Search code examples
pyparsing

Pyparsing SQL Selects: Unable to extract complex UNIONS as a Dict


I am trying to parse and read the components of a complex select statement based on the select_parser.py example, but I cannot seem to make it work for a select statement with a UNION.

My sample select statement is select x as foo from xyz where x='1' union select y from abc except select z from pqr

This statement gets correctly parsed, and when I extract the dict from the parse results, I would expect some way to distinguish between the 3 select statements here. However the dict is overwritten internally and returns only the last select statement.

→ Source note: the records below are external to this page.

/-- The commit of an event, with the RTC value and postmark of one that was latched before (R419, R447). -/
def commitEvent (e : FuEv) (c : Chip) : Chip :=
  match e.time with
  | none => fuCommit e.source e.cause e.arg 0 e.changes e.data [] c
  | some (rtc, pm) =>
    let c := recordEntry { c.newEntry e.source e.cause e.arg 0 e.changes e.data [] with rtc := rtc, postmark := pm } c
    forAll e.changes (fun p c => driveOutput p.1 p.2 c) c

/-- An event of the unit: the Mirror sends it to the Lead, which commits it (R422), and keeps it until the Lead acknowledges it (R58); a
demoted unit commits nothing (R484). -/
def fuEventOf (e : FuEv) (c : Chip) : Chip :=
  if c.fu.role = 2 then (c.modFu fun u => { u with eventsOut := u.eventsOut ++ [e] }).zowSend 3
  else if c.fu.demoted then c
  else commitEvent e c

/-- An event that happens now. -/
def fuEvent (source cause arg : Nat) (changes : List (Nat × Int)) (data : Nat) (c : Chip) : Chip :=
  fuEventOf ⟨source, cause, arg, changes, data, none⟩ c

/-- The events of the Mirror are committed by the Lead, in their order (R422). -/
def commitEvents (l : List FuEv) (c : Chip) : Chip :=
  forAll l (fun e c => if c.fu.demoted then c else commitEvent e c) c

/-- A unit that has become Lead issues the events again that the failed Lead never acknowledged (R58). -/
def issueEvents (c : Chip) : Chip := commitEvents c.fu.eventsOut (c.modFu fun u => { u with eventsOut := [] })

/-- Generation `a` is after generation `b`; none where they are not comparable (R418). -/
def genAfter (a b : Nat) : Option Bool :=
  let d := (a + 2 ^ 32 - b % 2 ^ 32) % 2 ^ 32
  if d = 2 ^ 31 then none else some (decide (0 < d && d < 2 ^ 31))

/-! ### Images (R405 to R409, R413, R415) -/

/-- `n` bytes of the external store at `a`. -/
def Chip.storeBytes (c : Chip) (a n : Nat) : List Byte := (List.range n).map fun i => sget (fun _ => (0 : Byte)) c.fu.store (a + i)

/-- The store address of firmware slot `k` (R450). -/
def fwSlot (k : Nat) : Nat := 0x1000 + 0x40000 * k

/-- A number of `n` bytes at `off` of a byte string. -/
def numAt (l : List Byte) (off n : Nat) : Nat := leNat ((l.drop off).take n)

/-- A segment of a manifest: kind, offset, length, load offset, digest. -/
structure Seg where
  kind : Nat
  off : Nat
  len : Nat
  load : Nat
  digest : List Byte
  deriving DecidableEq, Repr

/-- The segments of a manifest (R405). -/
def segments (m : List Byte) : List Seg :=
  (List.range (min 8 (numAt m 8 4))).map fun s =>
    let b := 0x10 + 80 * s
    ⟨numAt m b 4, numAt m (b + 4) 4, numAt m (b + 8) 4, numAt m (b + 12) 4, (m.drop (b + 16)).take 64⟩

/-- A pulse-input entry within its ranges (R415). -/
def pulseEntryOk (b : List Byte) (off : Nat) : Bool :=
  let w0 := numAt b off 4
  let w1 := numAt b (off + 4) 4
  let w2 := numAt b (off + 8) 4
  let m (x : Nat) := x == 0 || (within 16 128 x && within 1 3 (nbits (numAt b (32 * (x - 16)) 4) 1 0))
  within 1 51 (nbits w0 6 1) && nbits w0 7 7 == 0 && nbits w0 31 23 == 0 && m (nbits w0 14 8) && m (nbits w0 22 16)
    && within 1 1001 (nbits w1 15 0) && within 1 1001 (nbits w1 31 16) && Nat.blt (nbits w1 15 0) (nbits w1 31 16)
    && within 1 1001 (nbits w2 15 0) && within 10 10001 (nbits w2 31 16)

/-- A profile block within its ranges (R415). -/
def blockOk (b : List Byte) : Bool :=
  ((List.range 8).all fun i => pulseEntryOk b (0xE00 + 16 * i))
    && ((List.range 8).all fun k => within 10 501 (numAt b (0xE80 + 4 * k) 2) && within 10 501 (numAt b (0xE82 + 4 * k) 2))
    && (b.drop 0xEA0).all (· == 0)
    && ((List.range 112).all fun m => (((b.drop (32 * m + 16)).take 16).all (· == 0)))

/-- Two profiles that both define meter entry `m` define it alike (R413). -/
def alike (p q : List Byte) (m : Nat) : Bool :=
  let d (b : List Byte) := within 1 3 (nbits (numAt b (32 * m) 4) 1 0)
  !(d p && d q) || (p.drop (32 * m)).take 32 == (q.drop (32 * m)).take 32

/-- A definitions segment that meets R413 and R415. -/
def definitionsOk (d : List Byte) : Bool :=
  let blk (p : Nat) := (d.drop (0x40 + 0x1000 * p)).take 0x1000
  d.length == 32832 && numAt d 0 4 == 1 && within 10 1001 (numAt d 4 4) && within 5 101 (numAt d 8 4)
    && ((d.drop 12).take 52).all (· == 0)
    && ((List.range 8).all fun p => blockOk (blk p))
    && ((List.range 8).all fun p => (List.range p).all fun q => (List.range 112).all fun m => alike (blk p) (blk q) m)

/-- The bytes of a segment of the image in slot `k`. -/
def Chip.segBytes (c : Chip) (k : Nat) (s : Seg) : List Byte := c.storeBytes (fwSlot k + s.off) s.len

/-- A segment lies within its slot and its load area, and matches its digest (R406 condition 4). -/
def Chip.segOk (c : Chip) (k : Nat) (s : Seg) : Bool :=
  within 1 4 s.kind && Nat.ble (s.off + s.len) 0x40000 && Nat.ble (s.load + s.len) (if s.kind = 3 then 0x40000 else 0x30000)
    && Config.sha512 (c.segBytes k s) == s.digest

/-- The manifest of slot `k`. -/
def Chip.manifestOf (c : Chip) (k : Nat) : List Byte := c.storeBytes (fwSlot k) 0x2F0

parseResults.asDict() on the above statement gives me

{'columns': [{'col': {'col': ['z']}}], 
'from': [{'table': [['xyz']]}, {'table': [['abc']]}, {'table': [['pqr']]}], 
'where_expr': [{'col': ['x']}, '=', '1']}

Which seems jumbled. I would ideally expect the result to look something like this

{
  'select_core': {
    'columns': [
      {
        'col': {
          'col': [
            'x'
          ]
        }
      }
    ],
    'from': [
      {
        'table': [
          [
            'xyz'
          ]
        ]
      }
    ],
    'where_expr': [
      {
        'col': [
          'x'
        ]
      },
      '=',
      '1'
    ]
  },
  compund_operation: [
    {
      operation: 'UNION'
      'columns': [
        {
          'col': {
            'col': [
              'y'
            ]
          }
        }
      ],
      'from': [
        {
          'table': [
            [
              'abc'
            ]
          ]
        }
      ],
      'where_expr': []
    },
    {
      operation: 'EXCEPT'
      'columns': [
        {
          'col': {
            'col': [
              'z'
            ]
          }
        }
      ],
      'from': [
        {
          'table': [
            [
              'pqr'
            ]
          ]
        }
      ],
      'where_expr': []
    }
  ]
}

Any help on how I should label the grammar so that I can get a result like the above?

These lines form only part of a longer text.